----- Listed records -----

/-! ## setAux -/

@[simp] theorem State.setAux_pending (s : State) (n : Fin 16) (x : AuxSlot) : (s.setAux n x).pending = s.pending := rfl
@[simp] theorem State.setAux_qb (s : State) (n : Fin 16) (x : AuxSlot) : (s.setAux n x).qb = s.qb := rfl
@[simp] theorem State.setAux_free (s : State) (n : Fin 16) (x : AuxSlot) : (s.setAux n x).free = s.free := rfl
@[simp] theorem State.setAux_cfg (s : State) (n : Fin 16) (x : AuxSlot) : (s.setAux n x).cfg = s.cfg := rfl
@[simp] theorem State.setAux_capt (s : State) (n : Fin 16) (x : AuxSlot) : (s.setAux n x).capt = s.capt := rfl
@[simp] theorem State.setAux_badPar (s : State) (n : Fin 16) (x : AuxSlot) : (s.setAux n x).badPar = s.badPar := rfl
@[simp] theorem State.setAux_badEcc (s : State) (n : Fin 16) (x : AuxSlot) : (s.setAux n x).badEcc = s.badEcc := rfl
@[simp] theorem State.setAux_sram (s : State) (n : Fin 16) (x : AuxSlot) : (s.setAux n x).sram = s.sram := rfl
@[simp] theorem State.setAux_fram (s : State) (n : Fin 16) (x : AuxSlot) : (s.setAux n x).fram = s.fram := rfl
@[simp] theorem State.setAux_clk (s : State) (n : Fin 16) (x : AuxSlot) : (s.setAux n x).clk = s.clk := rfl
@[simp] theorem State.setAux_rails (s : State) (n : Fin 16) (x : AuxSlot) : (s.setAux n x).rails = s.rails := rfl
@[simp] theorem State.setAux_sys (s : State) (n : Fin 16) (x : AuxSlot) : (s.setAux n x).sys = s.sys := rfl
@[simp] theorem State.setAux_alive (s : State) (n : Fin 16) (x : AuxSlot) : (s.setAux n x).alive = s.alive := rfl
@[simp] theorem State.setAux_unlock (s : State) (n : Fin 16) (x : AuxSlot) : (s.setAux n x).unlock = s.unlock := rfl
@[simp] theorem State.setAux_pads (s : State) (n : Fin 16) (x : AuxSlot) : (s.setAux n x).pads = s.pads := rfl
@[simp] theorem State.setAux_boot (s : State) (n : Fin 16) (x : AuxSlot) : (s.setAux n x).boot = s.boot := rfl
@[simp] theorem State.setAux_flt (s : State) (n : Fin 16) (x : AuxSlot) : (s.setAux n x).flt = s.flt := rfl
@[simp] theorem State.setAux_xd (s : State) (n : Fin 16) (x : AuxSlot) : (s.setAux n x).xd = s.xd := rfl
@[simp] theorem State.setAux_safe (s : State) (n : Fin 16) (x : AuxSlot) : (s.setAux n x).safe = s.safe := rfl
@[simp] theorem State.setAux_sdm (s : State) (n : Fin 16) (x : AuxSlot) : (s.setAux n x).sdm = s.sdm := rfl
@[simp] theorem State.setAux_que (s : State) (n : Fin 16) (x : AuxSlot) : (s.setAux n x).que = s.que := rfl
@[simp] theorem State.setAux_resp (s : State) (n : Fin 16) (x : AuxSlot) : (s.setAux n x).resp = s.resp := rfl
@[simp] theorem State.setAux_wst (s : State) (n : Fin 16) (x : AuxSlot) : (s.setAux n x).wst = s.wst := rfl
@[simp] theorem State.setAux_pwr (s : State) (n : Fin 16) (x : AuxSlot) : (s.setAux n x).pwr = s.pwr := rfl
@[simp] theorem State.setAux_exc (s : State) (n : Fin 16) (x : AuxSlot) : (s.setAux n x).exc = s.exc := rfl
@[simp] theorem State.setAux_vexcMv (s : State) (n : Fin 16) (x : AuxSlot) : (s.setAux n x).vexcMv = s.vexcMv := rfl
@[simp] theorem State.setAux_pch (s : State) (n : Fin 16) (x : AuxSlot) : (s.setAux n x).pch = s.pch := rfl
@[simp] theorem State.setAux_scl (s : State) (n : Fin 16) (x : AuxSlot) : (s.setAux n x).scl = s.scl := rfl
@[simp] theorem State.setAux_sclH (s : State) (n : Fin 16) (x : AuxSlot) : (s.setAux n x).sclH = s.sclH := rfl
@[simp] theorem State.setAux_dch (s : State) (n : Fin 16) (x : AuxSlot) : (s.setAux n x).dch = s.dch := rfl
@[simp] theorem State.setAux_gen (s : State) (n : Fin 16) (x : AuxSlot) : (s.setAux n x).gen = s.gen := rfl
@[simp] theorem State.setAux_enc (s : State) (n : Fin 16) (x : AuxSlot) : (s.setAux n x).enc = s.enc := rfl
@[simp] theorem State.setAux_aev (s : State) (n : Fin 16) (x : AuxSlot) : (s.setAux n x).aev = s.aev := rfl
@[simp] theorem State.setAux_crz (s : State) (n : Fin 16) (x : AuxSlot) : (s.setAux n x).crz = s.crz := rfl
@[simp] theorem State.setAux_tim (s : State) (n : Fin 16) (x : AuxSlot) : (s.setAux n x).tim = s.tim := rfl
@[simp] theorem State.setAux_net (s : State) (n : Fin 16) (x : AuxSlot) : (s.setAux n x).net = s.net := rfl
@[simp] theorem State.setAux_frec (s : State) (n : Fin 16) (x : AuxSlot) : (s.setAux n x).frec = s.frec := rfl
@[simp] theorem State.setAux_tap (s : State) (n : Fin 16) (x : AuxSlot) : (s.setAux n x).tap = s.tap := rfl
@[simp] theorem State.setAux_get (s : State) (n : Fin 16) (x : AuxSlot) : (s.setAux n x).aux.slot[n] = x := vset_same _ _ _
theorem State.setAux_get_other (s : State) (n : Fin 16) (x : AuxSlot) (j : Fin 16) (h : j ≠ n) : (s.setAux n x).aux.slot[j] = s.aux.slot[j] := vset_other _ _ _ _ h

/-! ## setConv -/

@[simp] theorem State.setConv_pending (s : State) (n : Fin 2) (x : AuxConv) : (s.setConv n x).pending = s.pending := rfl
@[simp] theorem State.setConv_qb (s : State) (n : Fin 2) (x : AuxConv) : (s.setConv n x).qb = s.qb := rfl
@[simp] theorem State.setConv_free (s : State) (n : Fin 2) (x : AuxConv) : (s.setConv n x).free = s.free := rfl
@[simp] theorem State.setConv_cfg (s : State) (n : Fin 2) (x : AuxConv) : (s.setConv n x).cfg = s.cfg := rfl
@[simp] theorem State.setConv_capt (s : State) (n : Fin 2) (x : AuxConv) : (s.setConv n x).capt = s.capt := rfl
@[simp] theorem State.setConv_badPar (s : State) (n : Fin 2) (x : AuxConv) : (s.setConv n x).badPar = s.badPar := rfl
@[simp] theorem State.setConv_badEcc (s : State) (n : Fin 2) (x : AuxConv) : (s.setConv n x).badEcc = s.badEcc := rfl
@[simp] theorem State.setConv_sram (s : State) (n : Fin 2) (x : AuxConv) : (s.setConv n x).sram = s.sram := rfl
@[simp] theorem State.setConv_fram (s : State) (n : Fin 2) (x : AuxConv) : (s.setConv n x).fram = s.fram := rfl
@[simp] theorem State.setConv_clk (s : State) (n : Fin 2) (x : AuxConv) : (s.setConv n x).clk = s.clk := rfl
@[simp] theorem State.setConv_rails (s : State) (n : Fin 2) (x : AuxConv) : (s.setConv n x).rails = s.rails := rfl
@[simp] theorem State.setConv_sys (s : State) (n : Fin 2) (x : AuxConv) : (s.setConv n x).sys = s.sys := rfl
@[simp] theorem State.setConv_alive (s : State) (n : Fin 2) (x : AuxConv) : (s.setConv n x).alive = s.alive := rfl
@[simp] theorem State.setConv_unlock (s : State) (n : Fin 2) (x : AuxConv) : (s.setConv n x).unlock = s.unlock := rfl
@[simp] theorem State.setConv_pads (s : State) (n : Fin 2) (x : AuxConv) : (s.setConv n x).pads = s.pads := rfl
@[simp] theorem State.setConv_boot (s : State) (n : Fin 2) (x : AuxConv) : (s.setConv n x).boot = s.boot := rfl
@[simp] theorem State.setConv_flt (s : State) (n : Fin 2) (x : AuxConv) : (s.setConv n x).flt = s.flt := rfl
@[simp] theorem State.setConv_xd (s : State) (n : Fin 2) (x : AuxConv) : (s.setConv n x).xd = s.xd := rfl
@[simp] theorem State.setConv_safe (s : State) (n : Fin 2) (x : AuxConv) : (s.setConv n x).safe = s.safe := rfl
@[simp] theorem State.setConv_sdm (s : State) (n : Fin 2) (x : AuxConv) : (s.setConv n x).sdm = s.sdm := rfl
@[simp] theorem State.setConv_que (s : State) (n : Fin 2) (x : AuxConv) : (s.setConv n x).que = s.que := rfl
@[simp] theorem State.setConv_resp (s : State) (n : Fin 2) (x : AuxConv) : (s.setConv n x).resp = s.resp := rfl
@[simp] theorem State.setConv_wst (s : State) (n : Fin 2) (x : AuxConv) : (s.setConv n x).wst = s.wst := rfl
@[simp] theorem State.setConv_pwr (s : State) (n : Fin 2) (x : AuxConv) : (s.setConv n x).pwr = s.pwr := rfl
@[simp] theorem State.setConv_exc (s : State) (n : Fin 2) (x : AuxConv) : (s.setConv n x).exc = s.exc := rfl
@[simp] theorem State.setConv_vexcMv (s : State) (n : Fin 2) (x : AuxConv) : (s.setConv n x).vexcMv = s.vexcMv := rfl
@[simp] theorem State.setConv_pch (s : State) (n : Fin 2) (x : AuxConv) : (s.setConv n x).pch = s.pch := rfl
@[simp] theorem State.setConv_scl (s : State) (n : Fin 2) (x : AuxConv) : (s.setConv n x).scl = s.scl := rfl
@[simp] theorem State.setConv_sclH (s : State) (n : Fin 2) (x : AuxConv) : (s.setConv n x).sclH = s.sclH := rfl
@[simp] theorem State.setConv_dch (s : State) (n : Fin 2) (x : AuxConv) : (s.setConv n x).dch = s.dch := rfl
@[simp] theorem State.setConv_gen (s : State) (n : Fin 2) (x : AuxConv) : (s.setConv n x).gen = s.gen := rfl
@[simp] theorem State.setConv_enc (s : State) (n : Fin 2) (x : AuxConv) : (s.setConv n x).enc = s.enc := rfl
@[simp] theorem State.setConv_aev (s : State) (n : Fin 2) (x : AuxConv) : (s.setConv n x).aev = s.aev := rfl
@[simp] theorem State.setConv_crz (s : State) (n : Fin 2) (x : AuxConv) : (s.setConv n x).crz = s.crz := rfl
@[simp] theorem State.setConv_tim (s : State) (n : Fin 2) (x : AuxConv) : (s.setConv n x).tim = s.tim := rfl
@[simp] theorem State.setConv_net (s : State) (n : Fin 2) (x : AuxConv) : (s.setConv n x).net = s.net := rfl
@[simp] theorem State.setConv_frec (s : State) (n : Fin 2) (x : AuxConv) : (s.setConv n x).frec = s.frec := rfl
@[simp] theorem State.setConv_tap (s : State) (n : Fin 2) (x : AuxConv) : (s.setConv n x).tap = s.tap := rfl
@[simp] theorem State.setConv_get (s : State) (n : Fin 2) (x : AuxConv) : (s.setConv n x).aux.conv[n] = x := vset_same _ _ _
theorem State.setConv_get_other (s : State) (n : Fin 2) (x : AuxConv) (j : Fin 2) (h : j ≠ n) : (s.setConv n x).aux.conv[j] = s.aux.conv[j] := vset_other _ _ _ _ h

/-! ## setPort -/

@[simp] theorem State.setPort_pending (s : State) (n : Fin 2) (x : Port) : (s.setPort n x).pending = s.pending := rfl
@[simp] theorem State.setPort_qb (s : State) (n : Fin 2) (x : Port) : (s.setPort n x).qb = s.qb := rfl
@[simp] theorem State.setPort_free (s : State) (n : Fin 2) (x : Port) : (s.setPort n x).free = s.free := rfl
@[simp] theorem State.setPort_cfg (s : State) (n : Fin 2) (x : Port) : (s.setPort n x).cfg = s.cfg := rfl
@[simp] theorem State.setPort_capt (s : State) (n : Fin 2) (x : Port) : (s.setPort n x).capt = s.capt := rfl
@[simp] theorem State.setPort_badPar (s : State) (n : Fin 2) (x : Port) : (s.setPort n x).badPar = s.badPar := rfl
@[simp] theorem State.setPort_badEcc (s : State) (n : Fin 2) (x : Port) : (s.setPort n x).badEcc = s.badEcc := rfl
@[simp] theorem State.setPort_sram (s : State) (n : Fin 2) (x : Port) : (s.setPort n x).sram = s.sram := rfl
@[simp] theorem State.setPort_fram (s : State) (n : Fin 2) (x : Port) : (s.setPort n x).fram = s.fram := rfl
@[simp] theorem State.setPort_clk (s : State) (n : Fin 2) (x : Port) : (s.setPort n x).clk = s.clk := rfl
@[simp] theorem State.setPort_rails (s : State) (n : Fin 2) (x : Port) : (s.setPort n x).rails = s.rails := rfl
@[simp] theorem State.setPort_sys (s : State) (n : Fin 2) (x : Port) : (s.setPort n x).sys = s.sys := rfl
@[simp] theorem State.setPort_alive (s : State) (n : Fin 2) (x : Port) : (s.setPort n x).alive = s.alive := rfl
@[simp] theorem State.setPort_unlock (s : State) (n : Fin 2) (x : Port) : (s.setPort n x).unlock = s.unlock := rfl
@[simp] theorem State.setPort_pads (s : State) (n : Fin 2) (x : Port) : (s.setPort n x).pads = s.pads := rfl
@[simp] theorem State.setPort_boot (s : State) (n : Fin 2) (x : Port) : (s.setPort n x).boot = s.boot := rfl
@[simp] theorem State.setPort_flt (s : State) (n : Fin 2) (x : Port) : (s.setPort n x).flt = s.flt := rfl
@[simp] theorem State.setPort_xd (s : State) (n : Fin 2) (x : Port) : (s.setPort n x).xd = s.xd := rfl
@[simp] theorem State.setPort_safe (s : State) (n : Fin 2) (x : Port) : (s.setPort n x).safe = s.safe := rfl
@[simp] theorem State.setPort_sdm (s : State) (n : Fin 2) (x : Port) : (s.setPort n x).sdm = s.sdm := rfl
@[simp] theorem State.setPort_que (s : State) (n : Fin 2) (x : Port) : (s.setPort n x).que = s.que := rfl
@[simp] theorem State.setPort_resp (s : State) (n : Fin 2) (x : Port) : (s.setPort n x).resp = s.resp := rfl
@[simp] theorem State.setPort_wst (s : State) (n : Fin 2) (x : Port) : (s.setPort n x).wst = s.wst := rfl
@[simp] theorem State.setPort_pwr (s : State) (n : Fin 2) (x : Port) : (s.setPort n x).pwr = s.pwr := rfl
@[simp] theorem State.setPort_exc (s : State) (n : Fin 2) (x : Port) : (s.setPort n x).exc = s.exc := rfl
@[simp] theorem State.setPort_vexcMv (s : State) (n : Fin 2) (x : Port) : (s.setPort n x).vexcMv = s.vexcMv := rfl
@[simp] theorem State.setPort_pch (s : State) (n : Fin 2) (x : Port) : (s.setPort n x).pch = s.pch := rfl
@[simp] theorem State.setPort_scl (s : State) (n : Fin 2) (x : Port) : (s.setPort n x).scl = s.scl := rfl
@[simp] theorem State.setPort_sclH (s : State) (n : Fin 2) (x : Port) : (s.setPort n x).sclH = s.sclH := rfl
@[simp] theorem State.setPort_dch (s : State) (n : Fin 2) (x : Port) : (s.setPort n x).dch = s.dch := rfl
@[simp] theorem State.setPort_gen (s : State) (n : Fin 2) (x : Port) : (s.setPort n x).gen = s.gen := rfl
@[simp] theorem State.setPort_enc (s : State) (n : Fin 2) (x : Port) : (s.setPort n x).enc = s.enc := rfl
@[simp] theorem State.setPort_aev (s : State) (n : Fin 2) (x : Port) : (s.setPort n x).aev = s.aev := rfl
@[simp] theorem State.setPort_aux (s : State) (n : Fin 2) (x : Port) : (s.setPort n x).aux = s.aux := rfl
@[simp] theorem State.setPort_crz (s : State) (n : Fin 2) (x : Port) : (s.setPort n x).crz = s.crz := rfl
@[simp] theorem State.setPort_tim (s : State) (n : Fin 2) (x : Port) : (s.setPort n x).tim = s.tim := rfl
@[simp] theorem State.setPort_frec (s : State) (n : Fin 2) (x : Port) : (s.setPort n x).frec = s.frec := rfl
@[simp] theorem State.setPort_tap (s : State) (n : Fin 2) (x : Port) : (s.setPort n x).tap = s.tap := rfl
@[simp] theorem State.setPort_get (s : State) (n : Fin 2) (x : Port) : (s.setPort n x).net.port[n] = x := vset_same _ _ _
theorem State.setPort_get_other (s : State) (n : Fin 2) (x : Port) (j : Fin 2) (h : j ≠ n) : (s.setPort n x).net.port[j] = s.net.port[j] := vset_other _ _ _ _ h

-----

How to complete this task
All lines in the listing above between the line with "(s.setPort n x).sys = s.sys := rfl" and the line with "(s.setPort n x).wst = s.wst := rfl", inclusive, should be set down exactly, and no line outside that range.

Answer for this exercise
@[simp] theorem State.setPort_sys (s : State) (n : Fin 2) (x : Port) : (s.setPort n x).sys = s.sys := rfl
@[simp] theorem State.setPort_alive (s : State) (n : Fin 2) (x : Port) : (s.setPort n x).alive = s.alive := rfl
@[simp] theorem State.setPort_unlock (s : State) (n : Fin 2) (x : Port) : (s.setPort n x).unlock = s.unlock := rfl
@[simp] theorem State.setPort_pads (s : State) (n : Fin 2) (x : Port) : (s.setPort n x).pads = s.pads := rfl
@[simp] theorem State.setPort_boot (s : State) (n : Fin 2) (x : Port) : (s.setPort n x).boot = s.boot := rfl
@[simp] theorem State.setPort_flt (s : State) (n : Fin 2) (x : Port) : (s.setPort n x).flt = s.flt := rfl
@[simp] theorem State.setPort_xd (s : State) (n : Fin 2) (x : Port) : (s.setPort n x).xd = s.xd := rfl
@[simp] theorem State.setPort_safe (s : State) (n : Fin 2) (x : Port) : (s.setPort n x).safe = s.safe := rfl
@[simp] theorem State.setPort_sdm (s : State) (n : Fin 2) (x : Port) : (s.setPort n x).sdm = s.sdm := rfl
@[simp] theorem State.setPort_que (s : State) (n : Fin 2) (x : Port) : (s.setPort n x).que = s.que := rfl
@[simp] theorem State.setPort_resp (s : State) (n : Fin 2) (x : Port) : (s.setPort n x).resp = s.resp := rfl
@[simp] theorem State.setPort_wst (s : State) (n : Fin 2) (x : Port) : (s.setPort n x).wst = s.wst := rfl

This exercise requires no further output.